Le Pape François, place Saint Pierre, lâche une colombe symbole de paix - RV

Au début de cette nouvelle année, je présente mes vœux sincères de paix aux peuples et aux nations du monde, aux Chefs d’État et de Gouvernement, ainsi qu’aux responsables des communautés religieuses et des diverses expressions de la société civile. Je souhaite la paix à chaque homme, à chaque femme ainsi qu’à chaque enfant et je prie pour que l’image et la ressemblance de Dieu dans chaque personne nous permettent de nous reconnaître mutuellement comme des dons sacrés dotés d’une immense dignité. Surtout dans les situations de conflit, respectons cette « dignité la plus profonde » et faisons de la non-violence active notre style de vie.

 

Voilà le Message pour la 50ème Journée Mondiale de la Paix. Dans le premier, le bienheureux Pape Paul VI s’est adressé à tous les peuples, non seulement aux catholiques, par des paroles sans équivoque : « Finalement [a] émergé d'une manière très claire le fait que la paix était l'unique et vraie ligne du progrès humain (et non les tensions des nationalismes ambitieux, non les conquêtes violentes, non les répressions créatrices d'un faux ordre civil) ». Il mettait en garde contre le « péril de croire que les controverses internationales ne peuvent se résoudre par les voies de la raison, à savoir par des pourparlers fondés sur le droit, la justice et l'équité, mais seulement au moyen des forces qui sèment la terreur et le meurtre ». Au contraire, en citant Pacem in terris de son prédécesseur saint Jean XXIII, il exaltait « le sens et l'amour de la paix, fondée sur la vérité, sur la justice, sur la liberté, sur l'amour ». L’actualité de ces paroles, qui aujourd’hui ne sont pas moins importantes et pressantes qu’il y a cinquante ans, est frappante.

 

À cette occasion, je souhaite m’arrêter sur la non-violence comme style d’une politique de paix et je demande à Dieu de nous aider tous à puiser à la non-violence dans les profondeurs de nos sentiments et de nos valeurs personnelles. Que ce soient la charité et la non-violence qui guident la manière dont nous nous traitons les uns les autres dans les relations interpersonnelles, dans les relations sociales et dans les relations internationales. Lorsqu’elles savent résister à la tentation de la vengeance, les victimes de la violence peuvent être les protagonistes les plus crédibles de processus non-violents de construction de la paix.

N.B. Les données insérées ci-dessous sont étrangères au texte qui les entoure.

-- ==== Sys2Proof/Machine/Xts.lean ====
section
/-! DEFINITION. What the DRAM dies hold: AES-256-XTS over each 64-byte line (R250, R251; FIPS 197, NIST SP 800-38E, R443),
and the DRAM resources of an offset (R249). -/

namespace Sys2Proof.Machine

/-! The field of AES and its S-box (FIPS 197). -/

/-- Twice a byte in GF(2⁸). -/
def gfDouble (x : Nat) : Nat := if 128 ≤ x then Nat.xor (2 * x) 0x11B else 2 * x

/-- The product of two bytes, over the bits of b. -/
def gfMulBits : Nat → Nat → Nat → Nat
  | 0, _, _ => 0
  | n + 1, a, b => Nat.xor (if b % 2 = 1 then a else 0) (gfMulBits n (gfDouble a) (b / 2))

def gfMul (a b : Nat) : Nat := gfMulBits 8 a b

/-- x²⁵⁴: the inverse, 0 for 0. -/
def gfInv (x : Nat) : Nat :=
  ((List.range 7).foldl (fun (p : Nat × Nat) _ => let q := gfMul p.1 p.1; (q, gfMul p.2 q)) (x, 1)).2

def rotl8 (x n : Nat) : Nat := x * 2 ^ n % 256 + x / 2 ^ (8 - n)

/-- The rotations of a byte by each amount, added up in GF(2⁸). -/
def rotSum (x : Nat) (ns : List Nat) : Nat := ns.foldl (fun a n => Nat.xor a (rotl8 x n)) 0

def sbox (x : Nat) : Nat := Nat.xor (rotSum (gfInv x) [0, 1, 2, 3, 4]) 0x63
def sboxInv (y : Nat) : Nat := gfInv (Nat.xor (rotSum y [1, 3, 6]) 0x05)

/-! The cipher on blocks of 16 bytes. -/

abbrev Cipher16 := List Nat

def xorBlock (a b : Cipher16) : Cipher16 := List.zipWith Nat.xor a b

/-- Byte r of column c moves to the place that row r's rotation by k·r gives it. -/
def shiftRows (k : Nat) (b : Cipher16) : Cipher16 := (List.range 16).map fun i => b.getD ((i + 4 * k * (i % 4)) % 16) 0

/-- Each column times the circulant matrix with first row m. -/
def mixColumns (m : List Nat) (b : Cipher16) : Cipher16 :=
  (List.range 16).map fun i =>
    (List.range 4).foldl (fun a k => Nat.xor a (gfMul (m.getD ((k + 4 - i % 4) % 4) 0) (b.getD (i / 4 * 4 + k) 0))) 0

/-- One more word of the key schedule. -/
def nextKeyWord (ws : List Cipher16) : Cipher16 :=
  let i := ws.length
  let last := ws.getD (i - 1) []
  let t := if i % 8 = 0 then
      xorBlock ((last.drop 1 ++ last.take 1).map sbox) [(List.range (i / 8 - 1)).foldl (fun r _ => gfDouble r) 1, 0, 0, 0]
    else if i % 8 = 4 then last.map sbox else last
  xorBlock (ws.getD (i - 8) []) t

/-- The 15 round keys of a 32-byte key. -/
def roundKeys (key : List Nat) : List Cipher16 :=
  let w0 := (List.range 8).map fun i => (key.drop (4 * i)).take 4
  let ws := (List.range 52).foldl (fun ws _ => ws ++ [nextKeyWord ws]) w0
  (List.range 15).map fun r => ((ws.drop (4 * r)).take 4).flatten

def mixRow : List Nat := [2, 3, 1, 1]
def mixRowInv : List Nat := [14, 11, 13, 9]

def aesEncrypt (key : List Nat) (b : Cipher16) : Cipher16 :=
  let ks := roundKeys key
  let k (i : Nat) : Cipher16 := ks.getD i []
  let b := (List.range 13).foldl (fun b r => xorBlock (mixColumns mixRow (shiftRows 1 (b.map sbox))) (k (r + 1)))
    (xorBlock b (k 0))
  xorBlock (shiftRows 1 (b.map sbox)) (k 14)

def aesDecrypt (key : List Nat) (b : Cipher16) : Cipher16 :=
  let ks := roundKeys key
  let k (i : Nat) : Cipher16 := ks.getD i []
  let undo (b : Cipher16) : Cipher16 := (shiftRows 3 b).map sboxInv
  let b := (List.range 13).foldl (fun b r => mixColumns mixRowInv (xorBlock (undo b) (k (13 - r)))) (xorBlock b (k 14))
  xorBlock (undo b) (k 0)

/-! XTS over a line (R250). -/

/-- Little-endian bytes. -/
def leBytes (n v : Nat) : Cipher16 := (List.range n).map fun i => v / 256 ^ i % 256

def leNat (b : Cipher16) : Nat := b.foldr (fun x a => x + 256 * a) 0

/-- The tweak of the next block of a line. -/
def timesAlpha (t : Nat) : Nat := if 2 ^ 127 ≤ t then Nat.xor (2 * t - 2 ^ 128) 0x87 else 2 * t

/-- The four blocks of a line under key set k, with the cipher of one direction; the tweak is the line's address [47:6]. -/
def xtsLine (cipher : List Nat → Cipher16 → Cipher16) (k : KeySet) (addr : Nat) (line : List Byte) : List Byte :=
  let t0 := leNat (aesEncrypt (leBytes 32 k.tweak.toNat) (leBytes 16 (addr / 64 % 2 ^ 42)))
  (List.range 4).flatMap fun j =>
    let t := leBytes 16 ((List.range j).foldl (fun t _ => timesAlpha t) t0)
    let b := ((line.drop (16 * j)).take 16).map BitVec.toNat
    (xorBlock (cipher (leBytes 32 k.data.toNat) (xorBlock b t)) t).map (BitVec.ofNat 8)

def encryptLine : KeySet → Nat → List Byte → List Byte := xtsLine aesEncrypt
def decryptLine : KeySet → Nat → List Byte → List Byte := xtsLine aesDecrypt

/-- The base die that holds an address. -/
def baseOf (s : State) (a : Nat) : Option Nat := (hbmWhere s a).map fun p => p.1 / 32

/-- The line of address a as its DRAM die holds it: State.hbm, which the base die's adders, checker and tracker work on,
under the keys of the die that holds the line, whichever half wrote it (R251). (Log 159, PRESUMED). -/
def dramLine (s : State) (a : Nat) : Option (List Byte) :=
  (baseOf s a).bind fun b => ((half s (b / 16)).baseKeys.find? fun e => e.1 == b).map fun e =>
    encryptLine e.2 a (hbmBytes s (a / 64 * 64) 64)

/-! DRAM resources (R249). -/

/-- Row, bank group, bank and byte of the page that an offset of a pseudo-channel selects. -/
structure DramPlace where
  row : Nat
  group : Nat
  bank : Nat
  byte : Nat
deriving DecidableEq, Repr

def dramPlace (o : Nat) : DramPlace :=
  ⟨bits o 30 14, Nat.xor (bits o 11 10) (bits o 19 18), Nat.xor (bits o 13 12) (bits o 21 20), bits o 9 0⟩

/-- Channel, pseudo-channel and DRAM resources of an address. -/
def dramOf (s : State) (a : Nat) : Option (Nat × Nat × DramPlace) :=
  (hbmWhere s a).map fun p => (p.1, p.2.1, dramPlace p.2.2)

/-- Does an offset of a pseudo-channel of half h lie in its reserve, which no address maps to? -/
def inReserve (s : State) (h o : Nat) : Bool := decide (pcBytes s h ≤ o) && decide (o < 2 ^ 31)

end Sys2Proof.Machine
end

Depuis le niveau local et quotidien jusqu’à celui de l’ordre mondial, puisse la non-violence devenir le style caractéristique de nos décisions, de nos relations, de nos actions, de la politique sous toutes ses formes !

 

Pour lire la suite du message : un clic vers Radio Vatican

Pour lire le message de Jean-Marie Muller au sujet de ce message : Promouvoir la non-violence, un clic vers son site.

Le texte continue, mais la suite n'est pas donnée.